## Problem to solve
Using the entries below, write out the line with "let fresh := turnSpent s k x", the line with "holds := s.holds.filter fun h => !(h.1", and every line in between, exactly as each is written.

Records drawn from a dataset
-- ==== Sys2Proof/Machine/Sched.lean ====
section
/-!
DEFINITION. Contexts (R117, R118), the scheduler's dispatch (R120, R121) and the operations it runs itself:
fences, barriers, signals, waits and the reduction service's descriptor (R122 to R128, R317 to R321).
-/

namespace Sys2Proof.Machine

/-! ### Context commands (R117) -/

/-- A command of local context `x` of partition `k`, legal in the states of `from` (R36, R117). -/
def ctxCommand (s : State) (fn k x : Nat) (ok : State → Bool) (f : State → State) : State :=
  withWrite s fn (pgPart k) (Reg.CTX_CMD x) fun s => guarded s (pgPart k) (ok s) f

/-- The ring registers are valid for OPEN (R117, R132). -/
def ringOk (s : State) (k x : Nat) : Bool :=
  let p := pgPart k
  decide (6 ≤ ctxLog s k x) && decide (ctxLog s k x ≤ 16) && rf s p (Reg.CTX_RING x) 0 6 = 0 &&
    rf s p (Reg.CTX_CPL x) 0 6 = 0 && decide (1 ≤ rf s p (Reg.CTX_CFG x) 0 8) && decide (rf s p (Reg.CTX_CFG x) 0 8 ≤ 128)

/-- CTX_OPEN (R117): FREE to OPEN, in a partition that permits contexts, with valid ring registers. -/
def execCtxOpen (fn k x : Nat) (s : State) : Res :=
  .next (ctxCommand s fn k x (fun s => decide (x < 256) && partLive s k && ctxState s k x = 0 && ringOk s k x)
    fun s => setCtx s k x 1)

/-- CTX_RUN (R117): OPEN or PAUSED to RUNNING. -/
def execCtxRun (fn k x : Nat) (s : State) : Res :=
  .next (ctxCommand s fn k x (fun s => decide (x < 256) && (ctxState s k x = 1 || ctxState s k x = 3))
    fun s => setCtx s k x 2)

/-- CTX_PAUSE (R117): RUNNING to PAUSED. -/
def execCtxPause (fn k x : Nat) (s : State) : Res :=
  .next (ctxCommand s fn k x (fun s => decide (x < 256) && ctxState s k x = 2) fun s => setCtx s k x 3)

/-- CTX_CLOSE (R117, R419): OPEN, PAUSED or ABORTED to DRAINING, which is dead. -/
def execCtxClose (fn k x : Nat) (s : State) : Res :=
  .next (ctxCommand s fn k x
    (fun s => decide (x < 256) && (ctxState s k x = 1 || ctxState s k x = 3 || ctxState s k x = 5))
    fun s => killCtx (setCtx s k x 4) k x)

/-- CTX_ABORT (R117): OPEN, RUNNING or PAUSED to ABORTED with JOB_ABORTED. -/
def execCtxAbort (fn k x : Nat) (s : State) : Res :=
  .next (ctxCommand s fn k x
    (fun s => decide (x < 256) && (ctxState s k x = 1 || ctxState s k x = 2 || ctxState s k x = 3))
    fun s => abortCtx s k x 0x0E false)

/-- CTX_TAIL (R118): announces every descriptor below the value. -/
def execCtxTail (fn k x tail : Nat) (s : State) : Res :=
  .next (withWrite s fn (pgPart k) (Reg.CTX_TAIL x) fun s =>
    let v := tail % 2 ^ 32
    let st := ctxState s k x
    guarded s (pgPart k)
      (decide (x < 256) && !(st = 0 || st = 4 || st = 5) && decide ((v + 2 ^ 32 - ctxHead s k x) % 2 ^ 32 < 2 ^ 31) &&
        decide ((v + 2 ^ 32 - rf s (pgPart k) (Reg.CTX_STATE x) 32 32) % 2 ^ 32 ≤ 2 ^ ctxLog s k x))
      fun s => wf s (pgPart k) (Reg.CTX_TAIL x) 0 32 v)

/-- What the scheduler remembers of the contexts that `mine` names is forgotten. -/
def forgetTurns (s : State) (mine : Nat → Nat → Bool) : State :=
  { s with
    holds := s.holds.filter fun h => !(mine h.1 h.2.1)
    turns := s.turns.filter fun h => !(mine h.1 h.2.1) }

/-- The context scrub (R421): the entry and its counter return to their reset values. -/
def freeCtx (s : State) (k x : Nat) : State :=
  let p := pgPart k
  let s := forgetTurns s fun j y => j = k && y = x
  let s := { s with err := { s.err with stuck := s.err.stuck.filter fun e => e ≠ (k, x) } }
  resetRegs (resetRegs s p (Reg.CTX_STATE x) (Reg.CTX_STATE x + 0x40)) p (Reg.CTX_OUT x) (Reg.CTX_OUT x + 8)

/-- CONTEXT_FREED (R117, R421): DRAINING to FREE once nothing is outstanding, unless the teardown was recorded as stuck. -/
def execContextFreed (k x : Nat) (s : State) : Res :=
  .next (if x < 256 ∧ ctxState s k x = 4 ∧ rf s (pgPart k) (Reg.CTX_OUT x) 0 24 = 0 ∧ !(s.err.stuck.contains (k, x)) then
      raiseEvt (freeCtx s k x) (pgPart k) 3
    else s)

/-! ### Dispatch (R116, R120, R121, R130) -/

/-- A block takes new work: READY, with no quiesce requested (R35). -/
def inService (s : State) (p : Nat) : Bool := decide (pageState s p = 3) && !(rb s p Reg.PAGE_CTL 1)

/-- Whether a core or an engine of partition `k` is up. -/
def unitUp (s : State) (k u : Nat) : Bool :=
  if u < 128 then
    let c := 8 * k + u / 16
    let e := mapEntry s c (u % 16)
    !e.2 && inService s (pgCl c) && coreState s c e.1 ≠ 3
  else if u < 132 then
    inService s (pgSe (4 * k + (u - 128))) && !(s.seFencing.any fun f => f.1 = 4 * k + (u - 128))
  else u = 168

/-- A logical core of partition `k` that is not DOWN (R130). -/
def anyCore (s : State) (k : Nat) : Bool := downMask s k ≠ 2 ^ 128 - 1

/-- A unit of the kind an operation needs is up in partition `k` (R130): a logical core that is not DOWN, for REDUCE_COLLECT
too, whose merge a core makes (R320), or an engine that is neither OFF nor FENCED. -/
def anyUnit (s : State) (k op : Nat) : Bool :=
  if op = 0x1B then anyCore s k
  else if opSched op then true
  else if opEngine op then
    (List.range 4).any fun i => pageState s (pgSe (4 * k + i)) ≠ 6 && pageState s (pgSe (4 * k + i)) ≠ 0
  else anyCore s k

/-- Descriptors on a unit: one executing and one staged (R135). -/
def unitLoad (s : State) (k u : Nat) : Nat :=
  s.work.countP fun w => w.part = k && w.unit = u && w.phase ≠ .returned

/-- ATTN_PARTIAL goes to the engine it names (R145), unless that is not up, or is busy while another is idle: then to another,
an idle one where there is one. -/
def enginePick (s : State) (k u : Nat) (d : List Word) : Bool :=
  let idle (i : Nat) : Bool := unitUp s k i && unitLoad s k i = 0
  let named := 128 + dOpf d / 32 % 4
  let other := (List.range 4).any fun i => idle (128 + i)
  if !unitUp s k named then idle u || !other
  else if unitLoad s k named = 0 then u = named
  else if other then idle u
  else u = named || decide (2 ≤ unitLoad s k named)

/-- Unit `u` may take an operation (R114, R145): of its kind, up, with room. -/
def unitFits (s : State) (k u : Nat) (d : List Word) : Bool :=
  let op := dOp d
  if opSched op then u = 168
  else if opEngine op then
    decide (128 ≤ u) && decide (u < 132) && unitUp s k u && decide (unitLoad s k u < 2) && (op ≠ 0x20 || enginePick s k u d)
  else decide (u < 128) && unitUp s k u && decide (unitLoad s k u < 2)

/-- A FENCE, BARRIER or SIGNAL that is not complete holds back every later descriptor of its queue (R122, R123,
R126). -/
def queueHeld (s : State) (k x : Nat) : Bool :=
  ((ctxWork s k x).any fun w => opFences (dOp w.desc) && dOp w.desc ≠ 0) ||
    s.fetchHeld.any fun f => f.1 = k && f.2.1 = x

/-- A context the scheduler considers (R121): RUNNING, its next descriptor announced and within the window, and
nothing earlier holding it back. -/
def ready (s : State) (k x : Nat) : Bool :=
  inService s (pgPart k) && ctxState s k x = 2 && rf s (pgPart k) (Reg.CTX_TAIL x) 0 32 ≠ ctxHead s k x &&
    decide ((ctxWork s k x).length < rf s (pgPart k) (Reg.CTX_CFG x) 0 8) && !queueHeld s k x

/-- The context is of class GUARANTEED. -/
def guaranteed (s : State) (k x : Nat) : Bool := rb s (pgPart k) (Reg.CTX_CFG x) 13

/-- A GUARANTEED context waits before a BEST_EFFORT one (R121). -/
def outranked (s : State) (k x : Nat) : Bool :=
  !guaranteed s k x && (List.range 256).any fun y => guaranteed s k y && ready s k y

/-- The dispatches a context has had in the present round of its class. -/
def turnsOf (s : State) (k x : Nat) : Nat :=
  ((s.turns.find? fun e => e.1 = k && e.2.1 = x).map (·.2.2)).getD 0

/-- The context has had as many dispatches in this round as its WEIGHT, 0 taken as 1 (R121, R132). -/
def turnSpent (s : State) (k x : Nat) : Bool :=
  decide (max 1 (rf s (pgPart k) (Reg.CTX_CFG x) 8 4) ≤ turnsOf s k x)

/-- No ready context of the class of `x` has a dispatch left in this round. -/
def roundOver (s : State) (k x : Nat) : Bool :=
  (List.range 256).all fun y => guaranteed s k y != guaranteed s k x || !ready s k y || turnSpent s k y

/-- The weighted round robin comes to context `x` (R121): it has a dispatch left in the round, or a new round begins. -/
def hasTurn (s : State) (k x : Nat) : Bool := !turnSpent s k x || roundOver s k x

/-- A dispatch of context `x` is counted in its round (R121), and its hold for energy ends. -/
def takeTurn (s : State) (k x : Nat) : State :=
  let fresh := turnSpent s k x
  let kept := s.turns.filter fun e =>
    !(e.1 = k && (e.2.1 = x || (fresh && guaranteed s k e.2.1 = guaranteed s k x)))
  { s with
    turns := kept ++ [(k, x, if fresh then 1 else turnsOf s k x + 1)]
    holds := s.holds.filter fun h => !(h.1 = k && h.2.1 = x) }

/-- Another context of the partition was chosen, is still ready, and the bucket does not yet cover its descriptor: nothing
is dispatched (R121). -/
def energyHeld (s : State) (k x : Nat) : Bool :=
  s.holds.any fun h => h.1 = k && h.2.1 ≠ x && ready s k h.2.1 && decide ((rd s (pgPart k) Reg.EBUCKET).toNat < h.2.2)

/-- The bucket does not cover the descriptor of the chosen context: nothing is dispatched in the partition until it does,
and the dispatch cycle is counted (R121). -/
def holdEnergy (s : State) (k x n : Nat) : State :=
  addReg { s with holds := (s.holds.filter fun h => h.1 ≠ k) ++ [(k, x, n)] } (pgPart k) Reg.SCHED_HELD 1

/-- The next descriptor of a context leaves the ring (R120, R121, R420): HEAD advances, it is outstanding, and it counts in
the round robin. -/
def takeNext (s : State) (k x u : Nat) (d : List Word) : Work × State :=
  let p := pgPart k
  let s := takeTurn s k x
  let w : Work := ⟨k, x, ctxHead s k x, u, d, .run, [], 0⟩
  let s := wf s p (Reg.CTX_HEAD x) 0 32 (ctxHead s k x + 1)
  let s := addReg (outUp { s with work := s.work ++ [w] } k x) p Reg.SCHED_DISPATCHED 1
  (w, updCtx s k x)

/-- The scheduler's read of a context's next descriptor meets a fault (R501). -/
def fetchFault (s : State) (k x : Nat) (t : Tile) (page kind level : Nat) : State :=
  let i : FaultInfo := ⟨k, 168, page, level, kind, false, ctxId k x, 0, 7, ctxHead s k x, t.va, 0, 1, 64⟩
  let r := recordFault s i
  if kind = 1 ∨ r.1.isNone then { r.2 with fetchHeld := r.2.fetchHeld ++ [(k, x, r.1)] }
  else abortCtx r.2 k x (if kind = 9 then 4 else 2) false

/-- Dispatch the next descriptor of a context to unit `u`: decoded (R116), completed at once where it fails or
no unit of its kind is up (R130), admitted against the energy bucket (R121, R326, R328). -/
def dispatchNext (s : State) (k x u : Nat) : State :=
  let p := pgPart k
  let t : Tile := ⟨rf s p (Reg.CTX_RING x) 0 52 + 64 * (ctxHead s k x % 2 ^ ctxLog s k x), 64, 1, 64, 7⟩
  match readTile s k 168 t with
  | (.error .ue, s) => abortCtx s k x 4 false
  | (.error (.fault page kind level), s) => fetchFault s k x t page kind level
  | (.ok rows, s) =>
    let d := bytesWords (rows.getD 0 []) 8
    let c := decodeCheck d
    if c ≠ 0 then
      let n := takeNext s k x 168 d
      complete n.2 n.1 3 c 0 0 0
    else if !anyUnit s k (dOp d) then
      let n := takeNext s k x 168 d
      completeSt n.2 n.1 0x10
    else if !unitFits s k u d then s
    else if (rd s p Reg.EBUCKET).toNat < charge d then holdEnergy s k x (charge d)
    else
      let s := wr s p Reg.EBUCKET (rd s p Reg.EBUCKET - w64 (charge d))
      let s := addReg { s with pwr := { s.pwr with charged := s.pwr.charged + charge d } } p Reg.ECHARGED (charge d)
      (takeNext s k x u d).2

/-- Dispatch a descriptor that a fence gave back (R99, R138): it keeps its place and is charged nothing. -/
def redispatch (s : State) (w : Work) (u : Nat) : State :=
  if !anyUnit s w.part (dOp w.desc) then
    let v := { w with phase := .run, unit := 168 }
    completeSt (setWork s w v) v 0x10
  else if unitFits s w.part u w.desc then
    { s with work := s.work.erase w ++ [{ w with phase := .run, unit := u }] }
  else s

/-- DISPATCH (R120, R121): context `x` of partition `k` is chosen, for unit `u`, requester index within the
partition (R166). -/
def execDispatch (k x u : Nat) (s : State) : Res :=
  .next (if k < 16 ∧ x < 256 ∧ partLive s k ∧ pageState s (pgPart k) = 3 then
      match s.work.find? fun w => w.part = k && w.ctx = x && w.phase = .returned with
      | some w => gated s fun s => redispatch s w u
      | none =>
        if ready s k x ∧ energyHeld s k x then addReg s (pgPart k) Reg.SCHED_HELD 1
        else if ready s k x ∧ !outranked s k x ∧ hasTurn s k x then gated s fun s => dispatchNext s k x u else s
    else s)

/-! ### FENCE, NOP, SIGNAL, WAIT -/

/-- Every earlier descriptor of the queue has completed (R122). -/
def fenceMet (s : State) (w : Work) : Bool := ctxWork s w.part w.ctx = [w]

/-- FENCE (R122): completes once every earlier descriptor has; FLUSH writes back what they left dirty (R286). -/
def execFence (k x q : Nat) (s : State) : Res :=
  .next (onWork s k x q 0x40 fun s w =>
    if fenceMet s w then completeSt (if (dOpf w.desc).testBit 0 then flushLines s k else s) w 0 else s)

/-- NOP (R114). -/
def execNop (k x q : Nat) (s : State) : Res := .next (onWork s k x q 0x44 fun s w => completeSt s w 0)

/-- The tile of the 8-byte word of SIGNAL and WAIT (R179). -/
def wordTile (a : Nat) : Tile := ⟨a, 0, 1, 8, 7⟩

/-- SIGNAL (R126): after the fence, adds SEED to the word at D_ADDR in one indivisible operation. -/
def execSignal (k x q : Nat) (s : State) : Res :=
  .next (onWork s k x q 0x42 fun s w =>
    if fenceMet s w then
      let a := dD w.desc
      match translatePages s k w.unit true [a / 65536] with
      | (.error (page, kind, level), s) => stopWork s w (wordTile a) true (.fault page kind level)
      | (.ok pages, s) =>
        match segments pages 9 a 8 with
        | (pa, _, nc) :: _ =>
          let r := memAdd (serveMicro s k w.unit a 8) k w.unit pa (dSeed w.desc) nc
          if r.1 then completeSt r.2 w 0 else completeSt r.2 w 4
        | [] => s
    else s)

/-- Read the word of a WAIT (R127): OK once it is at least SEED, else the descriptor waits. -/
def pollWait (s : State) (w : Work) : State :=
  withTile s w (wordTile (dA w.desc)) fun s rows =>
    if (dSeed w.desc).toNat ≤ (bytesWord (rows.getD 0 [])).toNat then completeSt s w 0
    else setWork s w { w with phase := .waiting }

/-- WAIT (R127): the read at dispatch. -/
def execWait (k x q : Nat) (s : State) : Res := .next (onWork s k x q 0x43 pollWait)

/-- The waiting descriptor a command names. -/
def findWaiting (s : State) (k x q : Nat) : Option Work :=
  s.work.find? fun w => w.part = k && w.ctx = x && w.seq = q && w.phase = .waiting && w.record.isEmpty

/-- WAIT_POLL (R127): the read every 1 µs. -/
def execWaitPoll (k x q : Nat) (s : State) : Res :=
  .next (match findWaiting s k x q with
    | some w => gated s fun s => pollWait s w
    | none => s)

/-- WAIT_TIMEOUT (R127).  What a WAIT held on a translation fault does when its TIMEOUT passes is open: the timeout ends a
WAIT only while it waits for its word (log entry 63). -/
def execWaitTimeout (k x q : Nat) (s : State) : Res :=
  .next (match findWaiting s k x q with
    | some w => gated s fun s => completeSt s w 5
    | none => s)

## Written solution
  let fresh := turnSpent s k x
  let kept := s.turns.filter fun e =>
    !(e.1 = k && (e.2.1 = x || (fresh && guaranteed s k e.2.1 = guaranteed s k x)))
  { s with
    turns := kept ++ [(k, x, if fresh then 1 else turnsOf s k x + 1)]
    holds := s.holds.filter fun h => !(h.1 = k && h.2.1 = x) }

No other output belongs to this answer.